__Your goal__
Please repeat, from the entries that follow, the lines from the one containing "lastSwap : Nat := 0" through the one containing "tick of the last sampled" exactly, adding nothing.

*** Begin section ***

/-- The timebase. -/
structure TbState where
  /-- TCLK runs (02 R29) -/
  running : Bool := false
  /-- a switchover window is open: it was commanded by TB.CTL.SWITCH (02 R37, R38) -/
  window : Option Bool := none
  /-- tick since which the failed PLL is being restarted (02 R39) -/
  pllDown : Option Nat := none
  /-- ticks since which REFA and REFB have been good (02 R35) -/
  refGood : Tab (Option Nat) := []
  /-- consecutive epochs within two fine steps (02 R42) -/
  syncGood : Nat := 0
  /-- consecutive epochs of a locked slave beyond 64 fine steps (02 R42) -/
  syncBad : Nat := 0
  /-- the epoch boundary that the last frame taken announced (02 R42) -/
  syncLast : Option Nat := none
  /-- tick of the last frame taken (02 R42) -/
  syncTick : Nat := 0
  /-- the loss of frames since then has been declared (02 R42) -/
  syncGone : Bool := false
  /-- the latch of the last SYNC marker: its tick, its fine stamp, FINE_UNCAL and CLOCK_SWITCH (02 R33, R38, R41) -/
  syncMark : Stamp := {}
  /-- the primary reference that the last decision of the monitor took (02 R34, R57) -/
  refPrim : Nat := 0
  /-- the steering value of the PLLs (02 R41); a free value -/
  steer : BitVec 16 := 0
  /-- epoch boundary of the last frame sent on SYNC_OUT (02 R40) -/
  syncOut : Option Nat := none
  /-- ticks of the recalibration triggers, oldest first (02 R49) -/
  recals : List Nat := []
  /-- tick of the last interval trigger (02 R49) -/
  lastInterval : Nat := 0
  /-- die temperature at the last swap (02 R49); 0 °C before the first, one value for all owners (log 54) -/
  swapTemp : Int := 0
  deriving DecidableEq, Repr

/-- The twin lines of one owner (R44 to R50). -/
structure Lines where
  /-- tap tables of line A and line B: the tap of each fine step; none before its first calibration (02 R44) -/
  tapsA : List Nat := []
  /-- tap table of line B (02 R44) -/
  tapsB : List Nat := []
  /-- line B drives (02 R48) -/
  activeB : Bool := false
  /-- the standby line has been recalibrated and waits for a boundary, since this tick (02 R48, R50) -/
  ready : Option Nat := none
  /-- recalibration triggers already served (02 R49) -/
  seen : Nat := 0
  /-- a recalibration of its own asked by FE CMD.RECAL (07 R223) -/
  own : Bool := false
  /-- tick of the last swap (02 R50) -/
  lastSwap : Nat := 0
  /-- a recalibration ended without a swap since the last one (02 R50) -/
  deferred : Bool := false
  /-- tick + 1 of the last latch of a sampler (02 R49) -/
  latched : Nat := 0
  deriving DecidableEq, Repr

/-- A housekeeping timer's prescaler. -/
structure HkState where
  /-- tick of the next count while it counts (02 R51, R60) -/
  next : Nat := 0
  /-- residue held while it does not count (02 R51) -/
  residue : Nat := 0
  /-- ticks of the count under way, as PRE was when it began (02 R60) -/
  cur : Nat := 0
  deriving DecidableEq, Repr

/-- A register write whose effect comes on the tick after it (R508): it lands at the end of tick `due`, in the order of `rank`. -/
structure LateWrite where
  /-- the tick at whose end it lands -/
  due : Nat
  /-- its place in the order of R508: 0 BAR0, 1 descriptor, 2 + e microengine e, 10 commit group; 11 to 13 are no write
  but a capture, an image swap and a cold reset that come at the end of the tick -/
  rank : Nat
  /-- the writer's code -/
  code : Nat
  /-- the register -/
  off : Nat
  /-- the value under the register's access classes -/
  v : Word
  deriving DecidableEq, Repr

/-- An accepted change of an axis input that the decoder has not yet taken (R65, R66). -/
structure AxChange where
  /-- input pair: 0 A, 1 B, 2 Z (03 R61) -/
  pair : Nat := 0
  /-- the new level (03 R64) -/
  lvl : Bool := false
  /-- tick of the raw transition (03 R65) -/
  raw : Nat := 0
  /-- stamp of the raw transition (03 R65) -/
  at_ : Stamp := {}
  /-- tick of the acceptance (03 R66) -/
  acc : Nat := 0
  deriving DecidableEq, Repr

/-- One input pair of an axis (R61 to R64). -/
structure AxIn where
  /-- level the sampler last saw (03 R64) -/
  raw : Bool := false
  /-- tick of the last sampled transition (03 R65) -/
  rawTick : Nat := 0
  /-- stamp of the last sampled transition (03 R65) -/
  at_ : Stamp := {}
  /-- a level is held in the filter (03 R64) -/
  pend : Bool := false
  /-- level the filter has accepted (03 R64) -/
  acc : Bool := false
  /-- levels accepted lately, newest first (03 R76) -/
  hist : List (Nat × Bool) := []
  /-- the pair is lost (03 R63) -/
  lost : Bool := false
  /-- the next accepted level is only a reference (03 R63) -/
  ref : Bool := false
  /-- tick of the last discard (03 R66) -/
  discard : Nat := 0
  /-- tick of the raw transition of the discarded level (03 R66) -/
  discRaw : Nat := 0
  deriving DecidableEq, Repr

/-- An edge latch (R70). -/
structure Latch where
  /-- latched position in 1/65,536 count (03 R70) -/
  pos : Int := 0
  /-- true position in 1/65,536 count (04 R96) -/
  t16 : Int := 0
  /-- stamp (03 R70) -/
  at_ : Stamp := {}
  /-- count increment (03 R70) -/
  inc : Int := 0
  /-- DIR, REV, SNAP, SAT, BREAK, GAP (03 R70) -/
  dir : Bool := false
  /-- REV (03 R72) -/
  rev : Bool := false
  /-- SNAP (03 R70) -/
  snap : Bool := false
  /-- SAT (03 R81) -/
  sat : Bool := false
  /-- BREAK (03 R69) -/
  brk : Bool := false
  /-- GAP (03 R73) -/
  gap : Bool := false
  deriving DecidableEq, Repr

/-- What a Coach slice knows of an axis: the estimator as the last message that reached it left it (R101, R141). -/
structure AxView where
  /-- true position T in 1/65,536 count (04 R101) -/
  t16 : Int := 0
  /-- time of the latch in fine steps (04 R101) -/
  ft : Nat := 0
  /-- tick on which the latch was written (04 R102) -/
  tick : Nat := 0
  /-- STIME of the tick on which the latch was written (04 R102) -/
  stime : Nat := 0
  /-- velocity in 2^-40 count per tick (04 R98) -/
  vel : Int := 0
  /-- extrapolation is on (04 R99) -/
  ext : Bool := false
  /-- direction of travel is reverse (05 R139) -/
  rev : Bool := false
  /-- clamp span S in 1/65,536 count (04 R100) -/
  span : Int := 65536
  /-- history of the last latches, newest first (05 R144) -/
  hist : List (Int × Nat) := []
  deriving DecidableEq, Repr

/-- An axis unit: decoder, filters, tooth wheel, serial master, estimator. -/
structure Axis where
  /-- input pair A (03 R61) -/
  inA : AxIn := {}
  /-- input pair B (03 R61) -/
  inB : AxIn := {}
  /-- input pair Z (03 R61) -/
  inZ : AxIn := {}
  /-- accepted changes not yet decoded, oldest first (03 R66) -/
  changes : List AxChange := []
  /-- decoder state BA (03 R67) -/
  dec : Nat := 0
  /-- true position T in 1/65,536 count (03 R80) -/
  t16 : Int := 0
  /-- EXCESS in counts (03 R80, R82) -/
  excess : Int := 0
  /-- an increment other than 0 has been made since the history was cleared (03 R72) -/
  moved : Bool := false
  /-- the next latch carries BREAK (03 R69) -/
  brkNext : Bool := false
  /-- the next latch carries SNAP (03 R90) -/
  snapNext : Bool := false
  /-- run of illegal transitions (03 R69) -/
  illRun : Nat := 0
  /-- counted edges since the last illegal transition (03 R69) -/
  illClean : Nat := 0
  /-- consecutive index mismatches (03 R77) -/
  idxRun : Nat := 0
  /-- the last latch (03 R70) -/
  latch : Latch := {}
  /-- the latch set frozen by a read of LPOS_LO (03 R71) -/
  frozen : Option Latch := none
  /-- tooth wheel: time of the last real tooth in fine steps; none before the first tooth (03 R73) -/
  tPrev : Option Nat := none
  /-- tooth wheel: learning (03 R75) -/
  learning : Bool := true
  /-- tooth wheel: normal periods, newest first (03 R73) -/
  periods : List Nat := []
  /-- serial: the frame under way began on this tick (03 R83) -/
  frameStart : Option Nat := none
  /-- serial: stamp of the frame's latching edge (03 R89) -/
  frameAt : Stamp := {}
  /-- serial: tick before which no frame starts, timeout and recovery included (03 R83) -/
  busyUntil : Nat := 0
  /-- serial: tick of the last periodic trigger (03 R83) -/
  lastPeriodic : Nat := 0
  /-- serial: previous raw value; none before the first good frame (03 R88) -/
  serPrev : Option Nat := none
  /-- serial: a good frame since the last mode change or fault clear (03 R92) -/
  serOk : Bool := false
  /-- tick from which the FILT in force has held (03 R64) -/
  filtFrom : Nat := 0
  /-- serial: previous SPF sequence number (03 R87) -/
  serSeq : Option Nat := none
  /-- serial: consecutive discarded frames (03 R87) -/
  serBad : Nat := 0
  /-- estimator history, newest first: true position in 1/65,536 count, time in fine steps (04 R97) -/
  hist : List (Int × Nat) := []
  /-- run count n (04 R97) -/
  run : Nat := 0
  /-- velocity in 2^-40 count per tick (04 R98) -/
  vel : Int := 0
  /-- tick on which the last latch was written (04 R105) -/
  lastLatch : Nat := 0
  /-- stopped (04 R105) -/
  stopped : Bool := false
  /-- a HOLD has been issued for the last latch (04 R103) -/
  holdDone : Bool := true
  /-- the next latch starts a new run: FAULT has been cleared (04 R97) -/
  runNext : Bool := false
  /-- no latch since wake (16 R474) -/
  stale : Bool := false
  /-- what the estimator held before the latches and jumps of the last ticks, newest first (04 R119) -/
  recent : List (Nat × AxView) := []
  deriving DecidableEq, Repr
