/-- R322: 25 µs after the wake began the memory accepts accesses. -/
def Dev.memWakeReady (d : Dev) : Dev :=
  match d.mc.wakeAt with
  | some t =>
    if t ≤ d.tick then ({ d with mc := { d.mc with wakeAt := none } }).put MEM_STATUS_WAKING 0 else d
  | none => d

/-! ## Memory moves -/

/-- Move unit `m`. -/
def Dev.move (d : Dev) (m : Nat) : Move := Tab.get {} d.mc.moves m
/-- The state with move unit `m` changed. -/
def Dev.modMove (d : Dev) (m : Nat) (f : Move → Move) : Dev := { d with mc := { d.mc with moves := Tab.mod {} d.mc.moves m f } }

/-- R319, R320, R334: a start of move unit `m`: ignored while EN is 0, dropped while it is busy, refused with RANGE. -/
def Dev.moveStart (d : Dev) (m : Nat) : Dev :=
  if ¬ d.flag (MV_CTL_EN m) ∨ d.quadDown (m / 16) then d
  else if d.flag (MV_STATUS_BUSY m) then (d.incSat (MV_STATUS_MISSCNT m)).raise (MV_STATUS_MISSED m)
  else
    let n := d.get (MV_LEN_WORDS m)
    let src := d.get (MV_SRC_ADDR m)
    let dst := d.get (MV_DST_ADDR m)
    if n = 0 ∨ 2 ^ 22 < dst + n ∨ 2 ^ 22 < src + n then d.raise (MV_STATUS_RANGE m)
    else ((d.raise (MV_STATUS_BUSY m)).put (MV_LEFT_WORDS m) n).modMove m (fun _ => { src, dst })

/-- R320: CMD.STOP ends the move after the word in progress. -/
def Dev.moveStop (d : Dev) (m : Nat) : Dev :=
  if d.flag (MV_STATUS_BUSY m) then d.modMove m (fun x => { x with stopping := true }) else d

/-- R319, R320: a write of MV[m].CMD; it acts on the next tick. -/
def Dev.moveCmd (d : Dev) (m v : Nat) : Dev :=
  let d := if bitAt v 1 then d.moveStop m else d
  if bitAt v 0 then d.moveStart m else d

/-- R320: the move ends. -/
def Dev.moveEnd (d : Dev) (m : Nat) (err stopped : Bool) : Dev :=
  let n := (d.move m).done
  let d := ((d.put (MV_STATUS_BUSY m) 0).raise (MV_STATUS_DONE m)).modMove m (fun _ => {})
  let d := if err then d.raise (MV_STATUS_ERR m) else d
  if d.flag (MV_CTL_REC m) then
    d.raiseRec (m / 16) (0x180 + m % 16) { typ := 0x0A, sub := b2n err + 2 * b2n stopped, src := m, at_ := d.stamp (m / 16) d.tick 0, p0 := n }
  else d

/-- R319: a dword written into every 4 bytes of a word. -/
def fillWord (v : Nat) : Nat := v * (1 + 2 ^ 32 + 2 ^ 64 + 2 ^ 96)

/-- R308: a move may reach the banks for its next words. -/
def Dev.moveMay (d : Dev) (m : Nat) : Bool :=
  let x := d.move m
  let fill := d.flag (MV_CTL_FILL m)
  d.memUp && d.memClear x.dst 1 && (fill || d.memClear x.src 1)

/-- R307, R319, R320, R312: move unit `m` moves or fills one word; a word into a Coach region is dropped and the move goes on. -/
def State.moveWord (s : State) (m : Nat) : State :=
  let d := s.dev
  if ¬ d.flag (MV_STATUS_BUSY m) ∨ ¬ d.moveMay m ∨ d.quadDown (m / 16) then s else
  let x := d.move m
  let fill := d.flag (MV_CTL_FILL m)
  let rd := if fill then ((fillWord (d.get (MV_PATTERN_PATTERN m)), false), s)
    else ({ s with dev := d.memSlots (x.src % 16) 2 1 } : State).memRead x.src 2 0
  if rd.1.2 then { rd.2 with dev := rd.2.dev.moveEnd m true false }
  else
    let s := ({ rd.2 with dev := rd.2.dev.memSlots (x.dst % 16) 2 1 } : State).memEngineStore x.dst 0xFFFF rd.1.1 2 false
    let left := s.dev.get (MV_LEFT_WORDS m) - 1
    let d := (s.dev.put (MV_LEFT_WORDS m) left).modMove m (fun y => { y with src := x.src + 1, dst := x.dst + 1, done := x.done + 1 })
    { s with dev := if left = 0 then d.moveEnd m false false else if x.stopping then d.moveEnd m false true else d }
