/-- R50, R59: no boundary within SWAP_WAIT: the generator keeps its line until the next trigger. -/
def Dev.calDefer (d : Dev) (n : Nat) : Dev :=
  match (d.line n).ready with
  | some t =>
    if t + msTicks (max 1 (d.get TB_CALCFG_SWAP_WAIT)) ≤ d.tick then
      (d.modLine n (fun l => { l with ready := none, deferred := true })).raise (FE_STATUS_CAL_DEFER n)
    else d
  | none => d

/-- R50: 1 s without a swap. -/
def Dev.calStale (d : Dev) (n : Nat) : Dev :=
  let l := d.line n
  if l.deferred ∧ l.lastSwap + 800000000 ≤ d.tick then d.raise (FE_STATUS_CAL_STALE n) else d

/-! ## Meanings -/

/-- PLL_SWITCHOVER (R37, R38). -/
def execPllSwitchover (s : State) : Host.Outcome State Fault Refusal := onDev s (fun d =>
  if d.inWindow then forRange Dev.feAfterWindow 0 256 d.pllSwitchover else d)

/-- FE_PERIOD_EDGE (R205). -/
def execFePeriodEdge (g : Fin 256) (s : State) : Host.Outcome State Fault Refusal := onDev s (fun d => d.fePeriodEdge g)
/-- FE_RELOAD (R213). -/
def execFeReload (g : Fin 256) (s : State) : Host.Outcome State Fault Refusal := onDev s (fun d => d.feReload g)
/-- LINE_SWAP (R48). -/
def execLineSwap (x : LineOwner) (s : State) : Host.Outcome State Fault Refusal := onDev s (fun d => d.lineSwap x)
/-- CAL_DEFER (R50). -/
def execCalDefer (g : Fin 256) (s : State) : Host.Outcome State Fault Refusal := onDev s (fun d => d.calDefer g)
/-- CAL_STALE (R50). -/
def execCalStale (g : Fin 256) (s : State) : Host.Outcome State Fault Refusal := onDev s (fun d => d.calStale g)

end Sys2Proof.Machine
end

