-- ==== Sys2Proof/Machine/Ibex.lean ====
section
/-! DEFINITION. Ibex pin engines (R229 to R263): instructions, waits, stalls, FIFOs, memory streams, loading, handover, freeze. STATE codes
of R262: 0 DISABLED, 1 STOPPED, 2 RUNNING, 3 WAITING, 4 STALLED, 5 FROZEN. -/

namespace Sys2Proof.Machine

/-! ## Names -/

/-- The quadrant of ibex `e` (R8). -/
def ibxQ (e : Nat) : Nat := e / 16

/-- R260: a program word; an unlisted one is END with CODE 0. -/
def Dev.ibxWord (d : Dev) (e : Nat) : Nat := Tab.get 0x900000 (d.ibx e).prog (d.get (IBX_PC_PC e))

/-- R231: W, the lanes of the pin group. -/
def Dev.ibxW (d : Dev) (e : Nat) : Nat := d.get (IBX_GROUP_WIDTH e) + 1

/-- R230: the state. -/
def Dev.ibxState (d : Dev) (e : Nat) : Nat := d.get (IBX_STATUS_STATE e)

/-- R252: the engine is STOPPED or DISABLED. -/
def Dev.ibxIdle (d : Dev) (e : Nat) : Bool := d.ibxState e ≤ 1

/-- The engine's clock runs and its quadrant is up. -/
def Dev.ibxUp (d : Dev) (e : Nat) : Bool := d.tb.running && !d.quadDown (ibxQ e) && !d.napping

/-- A record of engine `e` (R245, R374). -/
def Dev.ibxRec (d : Dev) (e sub p0 p1 t : Nat) : Dev :=
  d.raiseRec (ibxQ e) (0x140 + e % 16) { typ := 8, sub, src := e, at_ := { time := d.stimeAt t, clkSw := d.inWindow }, p0, p1 }

/-! ## Boundaries -/

/-- R235: PINS and DIRS change; the lane drivers follow on tick `t`. -/
def Ibex.setPins (x : Ibex) (now pins dirs t : Nat) : Ibex :=
  { x with pinWas := if x.pinTick ≤ now then (x.pins, x.dirs) else x.pinWas, pins, dirs, pinTick := t }

/-- R235: the clock level changes; the clock lane driver follows on tick `t`. -/
def Ibex.setClk (x : Ibex) (b : Bool) (t : Nat) : Ibex := { x with clk := b, clkTick := t, clkDrv := ((t, b) :: x.clkDrv).take 3 }

/-- R229, R242: the tick on which the next instruction of engine `e` issues: the first with even STIME. -/
def Dev.ibxNext (d : Dev) (e : Nat) : Nat := d.evenTick (d.ibx e).next

/-- R234, R235: the clock toggle of a boundary that has come, at tick `now`; the clock lane driver follows 2 + `phase` ticks after it. -/
def Ibex.toggled (x : Ibex) (now phase : Nat) : Ibex :=
  match x.toggle with
  | some c => if c ≤ now then { x.setClk (!x.clk) (c + 2 + phase) with toggle := none } else x
  | none => x

/-- R234, R235: the same in the device. -/
def Dev.ibxToggle (d : Dev) (e : Nat) : Dev :=
  match (d.ibx e).toggle with
  | some c => if c ≤ d.tick then d.modIbx e (fun x => x.toggled d.tick (d.get (IBX_CTL_CKPH e))) else d
  | none => d

/-- R246: the stalled cycles so far are counted. -/
def Dev.ibxStallCount (d : Dev) (e : Nat) : Dev :=
  if d.get (IBX_STATUS_STATE e) = 4 then
    let n := (d.tick - (d.ibx e).stallFrom) / 2
    (d.addSat (IBX_STALLCNT_CNT e) n).modIbx e (fun x => { x with stallFrom := x.stallFrom + 2 * n })
  else d

/-- R254: the engine stops with a cause; a record where RECSTOP asks for one, always for ILLEGAL (R239). -/
def Dev.ibxHalt (d : Dev) (e cause t : Nat) : Dev :=
  let d := ((d.ibxStallCount e).put (IBX_STATUS_STATE e) 1).put (IBX_STATUS_CAUSE e) cause
  let d := (d.put (IBX_STATUS_STALLON e) 0).modIbx e (fun x => { x with stopping := none, freezing := none, ending := none })
  if cause = 3 ∨ ((cause = 1 ∨ cause = 2) ∧ d.flag (IBX_CTL_RECSTOP e)) then
    d.ibxRec e 0 (cause + d.get (IBX_STATUS_CODE e) * 256) (d.get (IBX_PC_PC e)) t
  else d

/-- R256: the boundary of an END has come: the engine stops there, and CODE is kept. -/
def Dev.ibxEnded (d : Dev) (e : Nat) : Dev :=
  match (d.ibx e).ending with
  | some c => if (d.ibx e).next ≤ d.tick then (d.put (IBX_STATUS_CODE e) c).ibxHalt e 2 (d.ibx e).next else d
  | none => d

/-- R256, R508: the ENDs whose boundaries are on this tick stop their engines. -/
def Dev.ibxEnds (d : Dev) : Dev := d.ibxs.foldl (fun d p => if p.2.ending.isSome then d.ibxEnded p.1 else d) d

/-- R259: the freeze of an engine: a running one at its boundary, a waiting or stalled one at once. -/
def Dev.ibxFreeze (d : Dev) (e t : Nat) : Dev :=
  let st := d.get (IBX_STATUS_STATE e)
  if (st = 2 ∧ t ≤ d.ibxNext e ∧ d.ibxNext e ≤ d.tick) ∨ ((st = 3 ∨ st = 4) ∧ t ≤ d.tick) then
    (d.put (IBX_STATUS_STATE e) 5).modIbx e (fun x => { x with freezing := none, before := st })
  else d

/-- What the time that has passed does to an engine: the toggle of a boundary, stalled cycles, the boundary of an END, a freeze. -/
def Dev.ibxSettle (d : Dev) (e : Nat) : Dev :=
  let d := ((d.ibxToggle e).ibxStallCount e).ibxEnded e
  match (d.ibx e).freezing with
  | some t => d.ibxFreeze e t
  | none => d

/-- R242, R254, R259: the instruction at PC may issue: the boundary has come and neither a stop nor a freeze takes it. -/
def Dev.ibxIssues (d : Dev) (e : Nat) : Bool :=
  let x := d.ibx e
  d.ibxUp e && d.get (IBX_STATUS_STATE e) == 2 && decide (d.ibxNext e ≤ d.tick) && x.ending.isNone &&
  (match x.stopping with | some t => decide (d.ibxNext e < t) | none => true)

/-- R236, R242: the instruction issued on tick `b` is complete: PC, the next boundary, and the clock toggle of R234. -/
def Dev.ibxDone (d : Dev) (e pc b ext : Nat) (toggles : Bool) : Dev :=
  let n := b + 2 * (1 + ext)
  let tog := toggles && d.flag (IBX_CTL_CKEN e) && (d.ibx e).gate
  (((d.put (IBX_PC_PC e) pc).put (IBX_STATUS_STATE e) 2).put (IBX_STATUS_STALLON e) 0).modIbx e (fun x =>
    { x with next := n, toggle := if tog then some n else none, moved := none })

/-- The address after PC (R242). -/
def Dev.ibxNextPc (d : Dev) (e : Nat) : Nat := (d.get (IBX_PC_PC e) + 1) % 64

*** End section ***

__Exercise result__
  lastSwap : Nat := 0
  /-- a recalibration ended without a swap since the last one (02 R50) -/
  deferred : Bool := false
  /-- tick + 1 of the last latch of a sampler (02 R49) -/
  latched : Nat := 0
  deriving DecidableEq, Repr

/-- A housekeeping timer's prescaler. -/
structure HkState where
  /-- tick of the next count while it counts (02 R51, R60) -/
  next : Nat := 0
  /-- residue held while it does not count (02 R51) -/
  residue : Nat := 0
  /-- ticks of the count under way, as PRE was when it began (02 R60) -/
  cur : Nat := 0
  deriving DecidableEq, Repr

/-- A register write whose effect comes on the tick after it (R508): it lands at the end of tick `due`, in the order of `rank`. -/
structure LateWrite where
  /-- the tick at whose end it lands -/
  due : Nat
  /-- its place in the order of R508: 0 BAR0, 1 descriptor, 2 + e microengine e, 10 commit group; 11 to 13 are no write
  but a capture, an image swap and a cold reset that come at the end of the tick -/
  rank : Nat
  /-- the writer's code -/
  code : Nat
  /-- the register -/
  off : Nat
  /-- the value under the register's access classes -/
  v : Word
  deriving DecidableEq, Repr

/-- An accepted change of an axis input that the decoder has not yet taken (R65, R66). -/
structure AxChange where
  /-- input pair: 0 A, 1 B, 2 Z (03 R61) -/
  pair : Nat := 0
  /-- the new level (03 R64) -/
  lvl : Bool := false
  /-- tick of the raw transition (03 R65) -/
  raw : Nat := 0
  /-- stamp of the raw transition (03 R65) -/
  at_ : Stamp := {}
  /-- tick of the acceptance (03 R66) -/
  acc : Nat := 0
  deriving DecidableEq, Repr

/-- One input pair of an axis (R61 to R64). -/
structure AxIn where
  /-- level the sampler last saw (03 R64) -/
  raw : Bool := false
  /-- tick of the last sampled transition (03 R65) -/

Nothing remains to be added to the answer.